The Truth About Who Crosses the Finish Line at Cameras For Girls
At the start of every new cohort, I see possibility.
A new group of young women stands before me, cameras in hand, ready to step into the world of media, a space that has historically excluded them. I picture them months later: confident, skilled, and telling stories that matter to them and their communities.
But not every student crosses that finish line. And while our successes far outnumber our departures, each one we lose stays with me. As a founder, I want to make our donors and partners proud. I want to tell you that 100% of our students graduate. But that wouldn’t be honest, and it would erase the very real struggles they face.
Our average completion rate is 75–80% per cohort, and of those who graduate, around 80% go on to secure paid work in media or related fields. That’s extraordinary when you consider the hurdles they overcome. But it also means that for some, the journey pauses before the end.

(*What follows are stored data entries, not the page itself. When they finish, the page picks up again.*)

-- ==== Sys2Proof/Syntax.lean ====
section
/-! DEFINITION. The commands of the block: one constructor per row of the table of operations and events, in the
table's order, with the operands that come from outside the block. -/

namespace Sys2Proof

/-- Who makes a register access (R290, R435, R444): function `func` on the register port, or the debug port,
which acts as function 0. `same` says that it takes effect in the kclk cycle in which the block did what it did last; else in a
later one (R12, R452). -/
structure Acc where
  func : BitVec 8
  dbg : Bool
  same : Bool := false
  deriving DecidableEq, Repr

/-- A request of the control network without its operation code (R80): the row of the table gives the code.
`attach` is the attachment point, `index` the raw INDEX field [98:75] and `rsv` the reserved bits [58:0]. `code` is a reserved
operation code that stands in place of the row's (R72), `part` the PART of a command of function 0, for a request that the
DQU forms for it (R286): what enters at an attachment point has none. -/
structure CnpReq where
  attach : BitVec 2
  space : BitVec 2
  resp : Bool
  tag : BitVec 8
  master : BitVec 13
  index : BitVec 24
  gen : BitVec 16
  rsv : BitVec 59
  a : W64
  b : W64
  code : Option (BitVec 5) := none
  part : Option (BitVec 5) := none
  deriving DecidableEq, Repr

/-- What the PHY interface of a port received (R248): the two words of each lane that make a flit in the native code (R250),
or in RS544 mode the sixteen of each lane that make a codeword (R253). Symbol s is bits [10s + 9 : 10s]. -/
inductive RxFlit where
  | flit (w : BitVec 680)
  | codeword (w : BitVec 5440)
  deriving DecidableEq, Repr

/-- What the tap port holds of an ARRIVE beside its cistern (R138, R148): LAST of its beat, and an opcode that the Standpipe does
not take, where one stands in place of ARRIVE (R193). -/
structure ArriveBeat where
  last : Bool
  code : Option (BitVec 4) := none
  deriving DecidableEq, Repr

/-- The response to the reads of an image (R433), and how far from the image's base the bytes lie whose read was answered with
an error. -/
structure ImageResp where
  resp : BitVec 2
  fail : BitVec 32
  deriving DecidableEq, Repr

/-- A RESTORE (R278): RSEL and PEN of the word written, and what the area that RSEL selects holds in device memory. -/
structure RestoreWord where
  rsel : Bool
  pen : Bool
  area : List Byte
  deriving DecidableEq, Repr

/-- What a read of the register window names (R14): its offset, and the base-2 logarithm of its bytes, 2 for a word. -/
structure ReadAddr where
  off : BitVec 21
  size : BitVec 2 := 2
  deriving DecidableEq, Repr

/-- A received TRAIN flit after the decoder (R249, R253): whether it was corrected, and what its IDENT part says. -/
structure TrainFlit where
  corrected : Bool
  ident : Bool
  chip : BitVec 12
  port : BitVec 3
  epoch : BitVec 16
  rs544 : Bool
  deriving DecidableEq, Repr

/-- What raises a reset that has more than one source (R412): a pin, a register write, or the block itself. -/
inductive ResetSrc where
  | pin
  | write (acc : Acc)
  deriving DecidableEq, Repr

Sheilla Clara, one of our Cameras For Girls trainers with Mevin Linnet at the March 2025 training in Uganda
The Weight of Their Struggles
The reasons our students leave are never simple. They are layered with personal sacrifice, cultural pressures, and systemic barriers:
Economic Pressures
Many of our students are the backbone of their families. When rent is due, a sibling’s school fees are unpaid, or food is short, their role as provider can outweigh their role as student. A missed assignment doesn’t signal a lack of interest; it often means they were at work all day, just to keep the lights on.
Cultural Expectations
In many households, a young woman’s future is pre-decided: marry young, run the home, and place family above personal ambition. For some, pursuing a media career is seen as frivolous, even defiant. That disapproval can be relentless, and in some cases, final.
Access and Infrastructure
We mitigate as much as we can. We provide cameras, cover training costs, offer online materials, adapt assignments when internet access is shaky, and check in regularly. But we can’t fix everything. We can’t pave dangerous roads to the nearest safe internet café. We can’t prevent blackouts mid-assignment. And while we’d love to provide transport stipends or fund high-speed internet for every student, our financial thresholds don’t allow us to solve every problem.
Life’s Curveballs
Unexpected illness, family emergencies, or political instability can pull a student away with no warning. Sometimes, walking away is the only way to protect themselves or their loved ones.

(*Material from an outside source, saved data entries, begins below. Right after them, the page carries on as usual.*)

-- ==== Sys2Proof/Machine/Taps.lean ====
section
/-! DEFINITION. Good taps (R404), who owns what (R81, R98, R219, R289), allocation ranges (R92, R98), and whether the
block is up (R402, R413, R444). -/

namespace Sys2Proof.Machine

/-! ## Good taps (R404) -/

/-- Physical tap p is good. -/
def State.tapGood (s : State) (p : Nat) : Bool := s.flag (R.pfmCfgMap (p / 32)) (p % 32)

/-- The number of good taps of the loaded record. -/
def State.nGood (s : State) : Nat := s.fld R.pfmGrade 28 16

/-- Set bits of a number below 2^n. -/
def popcount (n v : Nat) : Nat := (List.range n).countP (fun i => v.testBit i)

/-- Good taps below physical tap p. -/
def State.goodBelow (s : State) (p : Nat) : Nat :=
  (List.range (p / 32)).foldl (fun a w => a + popcount 32 (s.reg (R.pfmCfgMap w))) 0
    + popcount (p % 32) (s.reg (R.pfmCfgMap (p / 32)) % 2 ^ (p % 32))

/-- The logical number of a physical tap, if it is good. -/
def State.logical (s : State) (p : Nat) : Option Nat := if s.tapGood p then some (s.goodBelow p) else none

/-- The physical number of a logical tap. -/
def State.physical (s : State) (t : Nat) : Option Nat :=
  (List.range s.nTap).find? (fun p => s.tapGood p && s.goodBelow p == t)

/-! ## Owners -/

/-- A valid range of p gives it logical tap t (R289). -/
def State.hasTap (s : State) (p t : Nat) : Bool :=
  (List.range 8).any (fun k =>
    let r := s.reg (R.pfmPtapr p k)
    r.testBit 31 && decide (bits r 27 16 ≤ t ∧ t < bits r 27 16 + bits r 12 0))

/-- The partition of logical tap t (R289). -/
def State.tapOwner (s : State) (t : Nat) : Option Nat := (List.range s.nPart).find? (fun p => s.hasTap p t)

/-- The partition of a physical tap. -/
def State.tapPart (s : State) (p : Nat) : Option Nat := (s.logical p).bind s.tapOwner

/-- The partition that holds Pump channel c (R289). -/
def State.chanPart (s : State) (c : Nat) : Option Nat :=
  (List.range s.nPart).find? (fun p => (s.pair (R.pfmPpump p)).testBit c)

/-- The partition of a master as the CNP sees it (R81, R219): a tap by its physical number. Function 0 has none. -/
def State.masterPart (s : State) (m : Nat) : Option Nat :=
  if m < 0x1000 then s.tapPart m
  else if m < 0x1100 then
    let f := m - 0x1000
    if f = 0 ∨ s.nFunc ≤ f ∨ !s.fEn f then none else some (s.fPart f)
  else if m < 0x1100 + s.nChan then s.chanPart (m - 0x1100)
  else none

/-- The master ID within an identity: taps by logical number (R219). -/
def State.masterId (s : State) (m : Nat) : Nat := if m < 0x1000 then (s.logical m).getD 0x1FFF else m

/-- The die's own chip ID. -/
def State.chip (s : State) : Nat := s.fld R.culChipid 11 0

/-! ## Allocation ranges (R92, R98) -/

def State.resBase (s : State) (p : Nat) : Nat := 4096 * s.fld (R.pfmPcstRes p) 8 0
def State.resEnd (s : State) (p : Nat) : Nat := s.resBase p + 4096 * s.fld (R.pfmPcstRes p) 25 16
def State.nFrames (s : State) (p : Nat) : Nat :=
  let l := s.fld (R.pfmPcstFrame p) 4 0
  if l = 0 then 0 else 2 ^ l
def State.spillFirst (s : State) (p : Nat) : Nat := s.fld (R.pfmPspillFirst p) 23 0
def State.spillNum (s : State) (p : Nat) : Nat := s.fld (R.pfmPspillNum p) 23 0
def State.basinBase (s : State) (p : Nat) : Nat := 64 * s.fld (R.pfmPbasin p) 9 0
def State.basinEnd (s : State) (p : Nat) : Nat := s.basinBase p + 64 * s.fld (R.pfmPbasin p) 26 16
def State.dirBase (s : State) (p : Nat) : Nat := 64 * s.fld (R.pfmPrldir p) 9 0
def State.dirEnd (s : State) (p : Nat) : Nat := s.dirBase p + 64 * s.fld (R.pfmPrldir p) 26 16
def State.bodyBase (s : State) (p : Nat) : Nat := 32768 + 64 * s.fld (R.pfmPrlbody p) 11 0
def State.bodyEnd (s : State) (p : Nat) : Nat := s.bodyBase p + 64 * s.fld (R.pfmPrlbody p) 27 16

/-- `lo ≤ x < hi`. -/
def within (lo x hi : Nat) : Bool := decide (lo ≤ x ∧ x < hi)

/-- CNUM c is a resident cistern of p. -/
def State.inRes (s : State) (p c : Nat) : Bool := within (s.resBase p) c (s.resEnd p)
/-- CNUM c is a defined spilled cistern of p. -/
def State.inSpill (s : State) (p c : Nat) : Bool :=
  decide (0x200000 ≤ c) && within (s.spillFirst p) c (s.spillFirst p + s.spillNum p)
/-- CNUM c lies in p. -/
def State.holdsCnum (s : State) (p c : Nat) : Bool := s.inRes p c || s.inSpill p c
/-- Basin b lies in p; basin 0xFFFF is never allocated (R88). -/
def State.holdsBasin (s : State) (p b : Nat) : Bool := within (s.basinBase p) b (s.basinEnd p) && b != 0xFFFF
def State.holdsDir (s : State) (p i : Nat) : Bool := within (s.dirBase p) i (s.dirEnd p)

/-- The owner of a unit of a resource. -/
def State.ownerRes (s : State) (slot : Nat) : Option Nat := (List.range s.nPart).find? (fun p => s.inRes p slot)
def State.ownerBasin (s : State) (b : Nat) : Option Nat := (List.range s.nPart).find? (fun p => s.holdsBasin p b)
def State.ownerCnum (s : State) (c : Nat) : Option Nat := (List.range s.nPart).find? (fun p => s.holdsCnum p c)
def State.ownerRl (s : State) (w : Nat) : Option Nat :=
  (List.range s.nPart).find? (fun p =>
    if w < 32768 then within (s.dirBase p) (2 * w) (s.dirEnd p) else within (s.bodyBase p) w (s.bodyEnd p))

/-- Image address of a spilled cistern (R92). -/
def State.imageAddr (s : State) (p c : Nat) : Nat :=
  s.pair (R.pfmPspillAddr p) + 16 * (c - s.spillFirst p)

/-- The frame slot of a spilled cistern, if p has frames (R92). -/
def State.frameSlot (s : State) (p c : Nat) : Option Nat :=
  let f := s.nFrames p
  if f = 0 then none else some (s.resEnd p - f + (c - s.spillFirst p) % f)

/-- The slot is a spill frame of its owner. -/
def State.isFrame (s : State) (slot : Nat) : Bool :=
  match s.ownerRes slot with
  | some p => decide (s.resEnd p ≤ slot + s.nFrames p)
  | none => false

/-- The slot that holds CNUM c of p, if it is there (R56, R93). A resident CNUM whose slot is a frame names the frame's own entry:
what an operation on one does is not given (DESIGN CHOICE: assumption 77). -/
def State.slotOf (s : State) (p c : Nat) : Option Nat :=
  if c < 0x200000 then some c
  else match s.frameSlot p c with
    | some f => if tget 0 s.cst.tags f = c + 1 ∧ !s.cst.fills.any (fun x => x.frame == f && x.evicting) then some f else none
    | none => none

/-- A unit of p is under initialisation: resource 0 resident, 1 basin, 2 directory (R100). -/
def State.initBusy (s : State) (res unit : Nat) : Bool := s.cst.initd.any (fun e => e.2 == (res, unit))

/-! ## Is the block up -/

/-- The block is out of reset with a good record (R402, R403, R413, R444). -/
def State.up (s : State) : Bool :=
  !s.rst.por && !s.rst.blk && !s.rst.blkPin && s.fld R.pfmState 1 0 == 1

/-- TP_READY of a physical tap (R151). -/
def State.tapReady (s : State) (t : Nat) : Bool :=
  s.up && s.tapGood t && !(tget {} s.pipe.taps t).reset && decide (s.rst.kst ≠ 3)

/-- A global STOP is in force (R365). -/
def State.stopped (s : State) : Bool := s.stop.inForce

end Sys2Proof.Machine
end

The Moment I Had to Take a Camera Back
The first time I had to reclaim a camera, I didn’t understand why the student had disappeared. She attended no classes, had no assignments to submit, and had no responses to my countless emails and WhatsApp messages. Months later, she told me her father had forbidden her to continue. She had wanted to fight for her place, but by the time she reached out, she felt it was too late. Holding that camera, I felt the weight of her absence more than the equipment itself. It wasn’t just a tool we were reclaiming; it was a dream interrupted.
If a student must step away, it’s never the end of her journey with us. Because cameras are a significant investment, we may reallocate them to another girl in need. However, she still has access to our online learning hub, mental health support, and the opportunity to rejoin when life allows.

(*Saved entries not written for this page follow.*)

/-- A dump's read data comes back: its write is issued (R371). -/
def State.dumpData (s : State) (c d off len : Nat) (data : List Byte) : State :=
  match tget none s.obs.dumps d with
  | none => s
  | some x =>
    let s := s.memWr (.dump d) (x.dst + 64 + off) len (ofBytes (data.take len)) x.host
    let s := { s with obs := { s.obs with dumps := tset none s.obs.dumps d (some { x with written := x.written + len }) } }
    s.modChan c (fun y => { y with work := y.work ++ [.dumpWrite d x.part len] })

/-- Read data for channel 63. -/
def State.drainRead (s : State) (c : Nat) (data : List Byte) (resp : Nat) : State :=
  match (s.chan c).work.find? (fun w => match w with | .dumpRead .. => true | _ => false) with
  | some (.dumpRead d off len a) =>
    let s := s.modChan c (fun y => { y with work := y.work.erase (.dumpRead d off len a) })
    if 2 ≤ resp then s.pumpError a false false false resp c else s.dumpData c d off len data
  | _ => s

/-- Read data for the snapshot copier: spill images, which go on to the area (R276). -/
def State.snapRead (s : State) (c : Nat) (data : List Byte) (resp : Nat) : State :=
  match (s.chan c).work.find? (fun w => match w with | .snapRead .. => true | _ => false) with
  | some (.snapRead p off len) =>
    let s := s.modChan c (fun y => { y with work := y.work.erase (.snapRead p off len) })
    if 2 ≤ resp then
      s.pumpError (s.pair (R.pfmPspillAddr p) + off) false false false resp c
    else match (s.prt p).snap with
      | none => s
      | some n => s.snapSend p n.area (s.snapOff p 8 + off, len, ofBytes (data.take len)) false
  | _ => s

/-- BURST_READ_DONE (R336, R337, R339, R341): the oldest burst whose data is outstanding. -/
def execBurstReadDone (c : BitVec 6) (data : List Byte) (resp : BitVec 2) (s : State) :
    Host.Outcome State Fault Refusal :=
  let c := c.toNat
  let x := s.chan c
  let q := fun (b : Burst) => !b.written && !b.failed
  if c = s.sumpChan then .next (s.drainRead c data resp.toNat)
  else if c = s.snapChan then .next (s.snapRead c data resp.toNat)
  else match x.bursts.find? q with
    | none => .next s
    | some b =>
      match x.descOf b with
        | none => .next s
        | some d =>
          if s.cstate c = 6 then
            let s := s.modChan c (fun x => { x with bursts := x.bursts.erase b })
            .next (if 2 ≤ resp.toNat then s.pumpError (d.src + b.off) d.shost false false resp.toNat c else s)
          else if 2 ≤ resp.toNat then
            let s := s.modChan c (fun x => { (x.mark b) with bursts := updFirst q (fun b => { b with failed := true }) x.bursts })
            .next (s.pumpError (d.src + b.off) d.shost false false resp.toNat c)
          else
            let s := s.modChan c (fun x => { x with bursts := updFirst q (fun b => { b with written := true }) x.bursts })
            .next (s.memWr (.chan c) (d.dst + b.off) b.len (ofBytes (d.swapped (data.take b.len)))
              (s.chanHost c d.dhost))

/-- PBYTES of partition `p` and the byte counter of channel c for a write answered OKAY (R352, R381). -/
def State.countBytes (s : State) (c : Nat) (p : Option Nat) (n : Nat) : State :=
  let s := s.count { evt := 0x29, n := n, part := s.chanPart c }
  match p with
  | some p => s.usage p .pbytes n
  | none => s

/-- An internal descriptor of a reserved channel is complete, one for each write (R325, assumption 51). -/
def State.intDone (s : State) (c : Nat) : State :=
  let s := ((s.bump (R.pmpCdoneCnt c) 1).count { evt := 0x2A }).setFld (R.pmpCstatus c) 19 16 1
  if (s.chan c).work.isEmpty then s.cntZero c else s

/-- A write of channel 63 is answered: PROD advances over the records, or they stay (R350); a dump's bytes count. A write that a
reset of the channel stopped names no record any more (R418). -/
def State.drainWrite (s : State) (c resp : Nat) : State :=
  match (s.chan c).work.find? (fun w => match w with | .dumpRead .. => false | _ => true) with
  | some (.sump i n len) =>
    let s := s.modChan c (fun y => { y with work := y.work.erase (.sump i n len) })
    let x := tget {} s.obs.sumps i
    if n = 0 then (if 2 ≤ resp then s.writeError (.sump i) resp c else s).memAck (.sump i)
    else if 2 ≤ resp then ((s.setSump i { x with sent := 0 }).writeError (.sump i) resp c).memAck (.sump i)
    else
      let s := ((s.memAck (.sump i)).setSump i { x with sent := 0, recs := x.recs.drop n }).bump (R.obsSprod i) n
      (s.countBytes c (if s.flag (R.obsScfg i) 28 then some (s.fld (R.obsScfg i) 27 23) else none) len).intDone c
  | some (.dumpWrite d p len) =>
    let s := s.modChan c (fun y => { y with work := y.work.erase (.dumpWrite d p len) })
    if 2 ≤ resp then (s.writeError (.dump d) resp c).memAck (.dump d)
    else
      let s := (((s.memAck (.dump d)).countBytes c (some p) len).intDone c)
      match tget none s.obs.dumps d with
      | none => s
      | some x =>
        { s with obs := { s.obs with dumps := tset none s.obs.dumps d (some { x with answered := x.answered + len }) } }
  | _ => s

/-- A snapshot is complete: COMPLETE is written (R277, R307). -/
def State.snapEnd (s : State) (p : Nat) (n : Snap) : State :=
  let s := (s.setFlag (R.culPsnapStatus p) 31 false).setFlag (R.culPsnapStatus p) 30 (n.area == 1)
  let s := (s.setPair (R.culPsnapTick p) n.tick.toNat).modPrt p (fun x => { x with snap := none })
  n.cmds.foldl (fun s q => match (s.fn q.1).findFlight q.2 with
    | some i => s.complete q.1 i.cmd { data := n.tick.toNat }
    | none => s) s

/-- A write of the snapshot copier is answered (R276, R277); the answer to COMPLETE ends the snapshot. -/
def State.snapWrite (s : State) (c resp : Nat) : State :=
  match (s.chan c).work.find? (fun w => match w with | .snap .. => true | _ => false) with
  | some (.snap p len) =>
    let s := s.modChan c (fun y => { y with work := y.work.erase (.snap p len) })
    if 2 ≤ resp then (s.writeError (.snapshot p) resp c).memAck (.snapshot p)
    else
      let s := ((s.memAck (.snapshot p)).countBytes c (some p) len).intDone c
      match (s.prt p).snap with
      | none => s
      | some n =>
        let n := { n with answered := n.answered + 1 }
        if n.finishing ∧ n.answered = n.sent then s.snapEnd p n else s.modPrt p (fun x => { x with snap := some n })
  | _ => s

/-- Drop the answered prefix of the oldest descriptor's bursts into its count. -/
def Chan.prune (x : Chan) : Chan :=
  match x.descs, x.bursts with
  | d :: t, b :: u =>
    if b.okay && b.desc == x.base && b.off == d.done then
      { x with descs := { d with done := d.done + b.len } :: t, bursts := u }
    else x
  | _, _ => x

/-- BURST_WRITE_DONE (R334, R341): the oldest write of the channel. -/
def execBurstWriteDone (c : BitVec 6) (resp : BitVec 2) (s : State) : Host.Outcome State Fault Refusal :=
  let c := c.toNat
  let x := s.chan c
  let q := fun (b : Burst) => b.written && !b.okay && !b.failed
  if c = s.sumpChan then .next (s.drainWrite c resp.toNat)
  else if c = s.snapChan then .next (s.snapWrite c resp.toNat)
  else match x.bursts.find? q with
    | none => .next s
    | some b =>
      match x.descOf b with
        | none => .next (s.memAck (.chan c))
        | some d =>
          let s := s.memAckAt (.chan c) (d.dst + b.off) b.len
          if s.cstate c = 6 then
            let s := s.modChan c (fun x => { x with bursts := x.bursts.erase b })
            .next (if 2 ≤ resp.toNat then s.pumpError (d.dst + b.off) d.dhost true false resp.toNat c else s)
          else if 2 ≤ resp.toNat then
            let s := s.modChan c (fun x => { (x.mark b) with bursts := updFirst q (fun b => { b with failed := true }) x.bursts })
            .next (s.pumpError (d.dst + b.off) d.dhost true false resp.toNat c)
          else
            let s := s.modChan c (fun x => { x with bursts := updFirst q (fun b => { b with okay := true }) x.bursts }.prune)
            let s := s.countBytes c (s.chanPart c) b.len
            .next (s.chanAdvance c 4)

/-- The channel ends an abort or a stop (R338, R341): CNT 0, the event, IDLE, DISABLED or STOPPED. -/
def State.chanEnd (s : State) (c : Nat) : State :=
  let dis := (s.chan c).endDis
  let rst := (s.chan c).reset
  let n := s.ccnt c
  let s := (s.setFld (R.pmpCcnt c) 15 0 0).modChan c Chan.clear
  let s := if n = 0 then s else s.cntZero c
  let h := s.pair (R.pmpCcur c)
  let s := s.modChan c (fun x => { x with nextAddr := h / 32 * 32, nextHost := h.testBit 0 })
  if rst then (s.setPair (R.pmpCcur c) (s.pair (R.pmpChead c))).setCstate c 0
  else if s.pumpStopped then s.setCstate c 4
  else if dis then s.setCstate c 0 else s.setCstate c 1

/-- DESCRIPTOR_WRITE_BACK_DONE (R334, R338, R341, R342): a write-back that receives an error is lost, and its descriptor is
complete as after any answer. -/
def execDescriptorWriteBackDone (c : BitVec 6) (resp : BitVec 2) (s : State) : Host.Outcome State Fault Refusal :=
  let c := c.toNat
  let x := s.chan c
  match x.wb, x.descs with
  | some st, d :: _ =>
    let s := (s.memAckAt (.chan c) (d.addr + 16) 16).modChan c (fun x => { x with wb := none })
    let s := if 2 ≤ resp.toNat then s.pumpError (d.addr + 16) d.host true false resp.toNat c
      else s.countBytes c (s.chanPart c) 16
    if s.cstate c = 6 then .next s
    else if st = 1 then .next ((s.descFinish c d 1).chanAdvance c 4)
    else .next ((s.setFld (R.pmpCstatus c) 19 16 st).chanEnd c)
  | _, _ => .next s

/-- The write-back that ends an abort or a stop (R338, R341). -/
def State.chanResidue (s : State) (c : Nat) (d : PDesc) : State :=
  let status := if !s.pumpStopped then 2 else if d.erred then 3 else 4
  s.descWb c d status 0 (d.len - (s.chan c).prefix d)

/-- CHANNEL_QUIET (R338, R339, R341): a channel that is ABORTING, stopping or DRAINING and has nothing outstanding. A descriptor
that is malformed or names an address outside the window causes no write-back (R330). -/
def execChannelQuiet (c : BitVec 6) (s : State) : Host.Outcome State Fault Refusal :=
  let c := c.toNat
  let st := s.cstate c
  if !(s.chan c).quiet then .next s
  else if st = 6 then
    let rst := (s.chan c).reset
    let s := (s.modChan c Chan.clear).setCstate c 0
    .next (if rst then (s.setFld (R.pmpCcnt c) 15 0 0).setPair (R.pmpCcur c) (s.pair (R.pmpChead c)) else s)
  else if (s.chan c).opRsp.isSome then .next s
  else if s.pumpStopped && (st == 1 || st == 5) then .next (s.setCstate c 4)
  else if st = 3 ∨ (s.pumpStopped ∧ st = 2) then
    let s := s.chanAdvance c 4
    let x := s.chan c
    if x.wb.isSome || !(s.cstate c == 3 || s.cstate c == 2) then .next s
    else match x.descs with
      | [] => .next (s.chanEnd c)
      | d :: _ => .next (if d.bad ≠ 0 then s.chanEnd c else s.chanResidue c d)
  else .next s

/-- RATE_WINDOW_START (R340, R357). -/
def execRateWindowStart (s : State) : Host.Outcome State Fault Refusal :=
  let s := (List.range s.nChan).foldl (fun s c => s.modChan c (fun x =>
    { x with credit := min x.credit 0 + (s.fld (R.pmpCshare c) 8 0 * 256 : Nat) })) s
  .next { s with pump := { s.pump with traceCredit := min s.pump.traceCredit 0 + 1966 } }

/-- Every channel is quiet, and none is still on its way to STOPPED (R343). -/
def State.pumpQuiet (s : State) : Bool :=
  s.pump.chans.all (fun e => e.2.quiet && e.2.opRsp.isNone)
    && (List.range s.nChan).all (fun c => s.cstate c == 0 || s.cstate c == 4 || !s.pumpStopped)

/-- PUMP_RESUME_EFFECT (R343). -/
def execPumpResumeEffect (s : State) : Host.Outcome State Fault Refusal :=
  if s.flag R.pmpCtrl 0 && s.pumpQuiet then
    let s := (List.range s.nChan).foldl (fun s c =>
      if s.cstate c = 4 then
        let h := s.pair (R.pmpCcur c)
        (s.setCstate c 1).modChan c (fun x => { x with nextAddr := h / 32 * 32, nextHost := h.testBit 0 })
      else s) s
    .next (((s.setFlag R.pmpStatus 1 false).setFlag R.pmpCtrl 0 false).setFlag R.pmpErrInfo 31 false)
  else .next s

end Sys2Proof.Machine
end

We’ve seen students return years later, still holding onto the skills and confidence they gained, ready to pick up where they left off.
Why Our Program Isn’t for Everyone
The truth is, our program isn’t the solution for every young woman. Some face pressures so overwhelming that a year-long training commitment is simply not possible, no matter how much they want it. At the same time, reducing our training is not the solution, as most of these young women come from theoretical backgrounds, leaving them unskilled for the job market. Others discover along the way that media work is not the right fit for them, and that’s a valid outcome too.
But for the ones who choose to fight for their place, despite economic hardship, cultural pushback, and infrastructure failures, this program is life-changing. They not only graduate, but they also go on to work in the media, telling stories that matter and inspiring others, especially young girls and women in their communities to believe that they can too.
The Honest Definition of Success
Success isn’t only about certificates or job offers—it’s about courage. The courage to start when the odds are stacked against you. The courage to continue when it would be easier to walk away. And the courage to return, even after stepping aside.
Our graduates prove this every day. And even for those who don’t make it to the end, the spark we see at the start never really goes out; it waits, ready for the moment when they can come back and try again.